===== PROVIDED RECORDS =====

-- ==== Sys2Proof/Machine/Flash.lean ====
section
/-!
DEFINITION. The flash translation layer of the channel cores (chapter 6): the queues of the dies, reads and their retries,
acknowledged writes and their programs, maintenance, failures, the map's replicas, and `FLASH_MANAGE`.
-/

namespace Sys2Proof.Machine

/-! ### Channels and dies -/

def dieOf (s : State) (ch d : Nat) : Die := tabGet (nandOf s ch).dies {} d

def modDie (ch d : Nat) (f : Die → Die) (s : State) : State :=
  modNand ch (fun n => { n with dies := tabModify n.dies {} d f }) s

/-- The polder that holds a NAND channel; 64 when none does. -/
def nandPolder (s : State) (ch : Nat) : Nat :=
  ((s.polders.find? fun e => e.2.nand.getLsbD ch).map (·.1)).getD 64

/-- NAND channel of a flash address. -/
def channelOf (s : State) (tpa : Nat) : Nat := (cellOf s tpa - 2 ^ 60) / 2 ^ 44

/-- A die that is in program or erase, a suspended erase included (R116). -/
def dieBusy (d : Die) : Bool :=
  (d.running.any fun o => decide (o.kind ≠ .read)) || d.writes.any (·.suspended)

/-- Dies of a channel in program or erase. -/
def busyDies (n : Nand) : Nat := (n.dies.filter fun e => dieBusy e.2).length

/-- A status reaches the command that a tile works for (R62). -/
def tileStatus (id : Nat) (st : Status) (s : State) : State :=
  match tabFind s.eng.tiles id with
  | none => s
  | some t => modCmd t.serial (fun c => { c with status := statusJoin c.status st }) s

/-- Lines of a tile's flash write are answered by the channel core. -/
def tileAcked (id tpa n : Nat) (poisoned : Bool) (s : State) : State :=
  match tabFind s.eng.tiles id with
  | none => s
  | some t => putTile id { t with left := t.left.filter fun e => !(linesOf tpa n).contains e.1
                                  poisoned := t.poisoned || poisoned } s

/-! ### Failures of a channel (R123) -/

/-- The events of a step of R123: a notice of KIND 0x09 and an asynchronous event to the polder's sluices. -/
def nandEvents (ch : Nat) (s : State) : State :=
  let p := nandPolder s ch
  let s := notifyFm { kind := 0x09, polder := p, unit := ch } 0 s
  postAsyncAll 0x06 0 p 0 (polderSluices s p) s

/-- Writes that have not been acknowledged end `MEDIA_READ_ONLY`. -/
def refuseWrites (ch : Nat) (s : State) : State :=
  let waiting := (nandOf s ch).writes.filter fun w => !w.acked
  let s := waiting.foldl (fun s w =>
    match w.tile with
    | none => s
    | some id => tileAcked id w.tpa w.data.length false (tileStatus id .mediaReadOnly s)) s
  modNand ch (fun n => { n with writes := n.writes.filter (·.acked) }) s

/-- The channel becomes read-only. -/
def nandReadOnly (ch : Nat) (exhausted : Bool) (s : State) : State :=
  let n := nandOf s ch
  if n.health = .ok then
    refuseWrites ch (nandEvents ch (setNand ch { n with health := .readOnly, exhausted := n.exhausted || exhausted } s))
  else setNand ch { n with exhausted := n.exhausted || exhausted } s

/-- The channel fails: its reads are poisoned and its writes refused. -/
def nandFail (ch : Nat) (s : State) : State :=
  let n := nandOf s ch
  if !n.present ∨ n.health = .failed then s
  else refuseWrites ch (nandEvents ch (setNand ch { n with health := .failed } s))

/-- A die is marked failed: the first makes its channel read-only, the second fails it. -/
def dieFail (ch d : Nat) (s : State) : State :=
  if (dieOf s ch d).failed then s
  else
    let s := modDie ch d (fun x => { x with failed := true, running := none, reads := [], writes := [] }) s
    if ((nandOf s ch).dies.filter fun e => e.2.failed).length ≥ 2 then nandFail ch s else nandReadOnly ch false s

/-- A superblock is retired and replaced from the reserve; with none left the channel becomes read-only (R122, R123). -/
def retireBlock (ch d block : Nat) (s : State) : State :=
  let x := dieOf s ch d
  if x.retired.contains block then s
  else
    let s := bumpFlash (nandPolder s ch) 0x58 1 s
    let s := modDie ch d (fun x => { x with retired := x.retired ++ [block], reserve := x.reserve - 1
                                            free := if x.reserve = 0 then x.free else x.free + 1 }) s
    if x.reserve = 0 then nandReadOnly ch true s else s

/-- Schedules the refresh of a superblock (Table 6.5). -/
def scheduleRefresh (ch d block : Nat) (s : State) : State :=
  modDie ch d (fun x => { x with refresh := if x.refresh.contains block then x.refresh else x.refresh ++ [block] }) s

/-! ### The queue of a die (R116) -/

/-- Remaining time of the operation under way on a die, in ticks, as the media engine reports it. -/
def dieRemaining (s : State) (ch d : Nat) : Nat :=
  match (dieOf s ch d).running with
  | none => 0
  | some o => if o.kind = .erase ∧ o.suspends < 8 then 500 else o.until_ - s.time

/-- A write may start: it is suspended already, or no warning episode holds it and fewer than 4 dies of the channel are in
program or erase (R116, R433). -/
def mayWrite (s : State) (ch : Nat) (o : DieOp) : Bool := o.suspended || (!s.pwr.warnNow && decide (busyDies (nandOf s ch) < 4))

/-- The operation a free die starts next, with what stays queued: a starved write, the first read, or the first write. -/
def nextOp (s : State) (ch : Nat) (x : Die) : Option (DieOp × Die) :=
  match x.reads, x.writes with
  | r :: reads, w :: writes =>
    if w.urgent && mayWrite s ch w then some (w, { x with writes := writes }) else some (r, { x with reads := reads })
  | r :: reads, [] => some (r, { x with reads := reads })
  | [], w :: writes => if mayWrite s ch w then some (w, { x with writes := writes }) else none
  | [], [] => none

/-- `FLASH_DIE_OPERATION_START`: a die starts its next operation, which will take `remaining` ticks; a read suspends an erase. -/
def dieStart (ch d remaining : Nat) (s : State) : State :=
  let x := dieOf s ch d
  if x.failed then s
  else match x.running with
    | none =>
      match nextOp s ch x with
      | none => s
      | some (o, x) => modDie ch d (fun _ => { x with running := some { o with suspended := false, until_ := s.time + remaining } }) s
    | some o =>
      match x.reads with
      | [] => s
      | r :: reads =>
        if o.kind = .erase ∧ o.suspends < 8 ∧ !o.urgent then
          modDie ch d (fun x => { x with running := some { r with until_ := s.time + remaining }, reads := reads
                                         writes := { o with suspended := true, suspends := o.suspends + 1 } :: x.writes }) s
        else s

/-- `PROGRAM_STARVATION_TIMEOUT`: the first program or erase is started next. -/
def starvation (ch d : Nat) (s : State) : State :=
  modDie ch d (fun x => { x with writes := match x.writes with | [] => [] | w :: rest => { w with urgent := true } :: rest }) s

/-- `NAND_DIE_TIMEOUT`: a die has not answered for 100 ms. -/
def dieTimeout (ch d : Nat) (s : State) : State := if (nandOf s ch).present then dieFail ch d s else s

/-! ### Reads (R114, R115) -/

/-- Flows that wait for flash data of a granule of 4 KiB. -/
def granuleFlows (s : State) (g : Nat) : List (Nat × Flow) :=
  s.coh.flows.filter fun e => decide (e.1 / 64 = g ∧ regionOf (e.1 * 64) = .flash) && e.2.medium

/-- A read of the array for a granule is queued or under way. -/
def readQueued (s : State) (tpa : Nat) : Bool :=
  let x := dieOf s (channelOf s tpa) (mapOf s tpa).die
  (x.running.any fun o => decide (o.kind = .read ∧ o.id = tpa / 4096)) || x.reads.any fun o => decide (o.id = tpa / 4096)

/-- The unit is in the array: its read senses a page. -/
def inArray (s : State) (tpa : Nat) : Bool := decide ((mapOf s tpa).state = .qlc ∨ (mapOf s tpa).state = .slc)

/-- Queues the read of a granule at its die. -/
def queueRead (tpa : Nat) (s : State) : State :=
  if !inArray s tpa || readQueued s tpa then s
  else
    let e := mapOf s tpa
    modDie (channelOf s tpa) e.die (fun x => { x with reads := x.reads ++
      [{ id := tpa / 4096, kind := .read, unit := unitOf s tpa, block := e.block, page := e.page, issued := s.time }] }) s

/-- The estimate E of R103 for a T3 read, in ticks. -/
def estimateT3 (s : State) (tpa : Nat) : Nat :=
  if !inArray s tpa then s.time + 1125
  else
    let ch := channelOf s tpa
    let d := (mapOf s tpa).die
    s.time + dieRemaining s ch d + 1125 * (dieOf s ch d).reads.length + 1125

/-- `FLASH_READ_REQUEST`: a T3 read reaches its channel core; an item whose estimate passes the spill point takes its
fallback and is never issued (R103, R116). -/
def readRequest (serial tpa : Nat) (s : State) : State :=
  let g := tpa / 4096
  if regionOf tpa ≠ .flash ∨ (polderAt s tpa).isNone then s
  else match s.q.cmds.find? fun c => c.serial = serial && !c.waiting with
    | none => if granuleFlows s g = [] then s else queueRead tpa s
    | some c =>
      if c.issued.any (fun e => e.1 = g) || c.early.contains g then s
      else if spills c && decide (estimateT3 s tpa > spillPoint c (reserveOf c.opcode)) then
        modCmd serial (fun c => { c with early := c.early ++ [g] }) s
      else queueRead tpa (modCmd serial (fun c => { c with issued := c.issued ++ [(g, s.time)] }) s)

/-- Reads of a superblock since its last erase that call for its refresh (Table 6.5). -/
def disturbLimit (st : MapState) : Nat := if st = .slc then 200000 else 40000

/-- `FLASH_SENSE_COMPLETE`: a page sense ends decoded at a level, rebuilt from its stripe, or lost. -/
def senseDone (ch d : Nat) (res : SenseResult) (s : State) : State :=
  let x := dieOf s ch d
  match x.running with
  | none => s
  | some o =>
    if o.kind ≠ .read then s
    else
      let p := nandPolder s ch
      let tpa := o.id * 4096
      let count := tabGet x.readCount 0 o.block + 1
      let s := modDie ch d (fun x => { x with running := none, readCount := tabPut x.readCount 0 o.block count }) s
      let s := if count ≥ disturbLimit (mapOf s tpa).state then scheduleRefresh ch d o.block s else s
      match res with
      | .decoded level =>
        let s := modDie ch d (fun x => { x with stripeFails := 0 }) (bumpFlash p 0x30 level.val s)
        if level.val ≥ 3 then scheduleRefresh ch d o.block s else s
      | _ =>
        let s := bumpFlash p 0x30 7 s
        let s := scheduleRefresh ch d o.block s
        let s := match res with
          | .rebuilt => bumpFlash p 0x38 1 s
          | _ => (List.range 64).foldl (fun s i => poisonLine (tpa / 64 + i) .uncorrectable s) (bumpFlash p 0x40 1 s)
        let s := modDie ch d (fun x => { x with stripeFails := x.stripeFails + 1 }) s
        if x.stripeFails + 1 ≥ 3 then dieFail ch d s else s

/-- The data of a granule reaches the flows that wait for it, no earlier than 45 µs after they began. -/
def deliverFlows (g : Nat) (s : State) : State :=
  (granuleFlows s g).foldl (fun s e =>
    if s.time < e.2.opened + 1125 then s else putFlow e.1 { e.2 with medium := false } s) s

=====

◆ **REQUIREMENT**
Retype exactly the span of lines from the one with "let waiting := (nandOf" through the one with "writes refused. -/"; include both ends and omit the rest of the material.

◆ **YOUR RESPONSE**
  let waiting := (nandOf s ch).writes.filter fun w => !w.acked
  let s := waiting.foldl (fun s w =>
    match w.tile with
    | none => s
    | some id => tileAcked id w.tpa w.data.length false (tileStatus id .mediaReadOnly s)) s
  modNand ch (fun n => { n with writes := n.writes.filter (·.acked) }) s

/-- The channel becomes read-only. -/
def nandReadOnly (ch : Nat) (exhausted : Bool) (s : State) : State :=
  let n := nandOf s ch
  if n.health = .ok then
    refuseWrites ch (nandEvents ch (setNand ch { n with health := .readOnly, exhausted := n.exhausted || exhausted } s))
  else setNand ch { n with exhausted := n.exhausted || exhausted } s

/-- The channel fails: its reads are poisoned and its writes refused. -/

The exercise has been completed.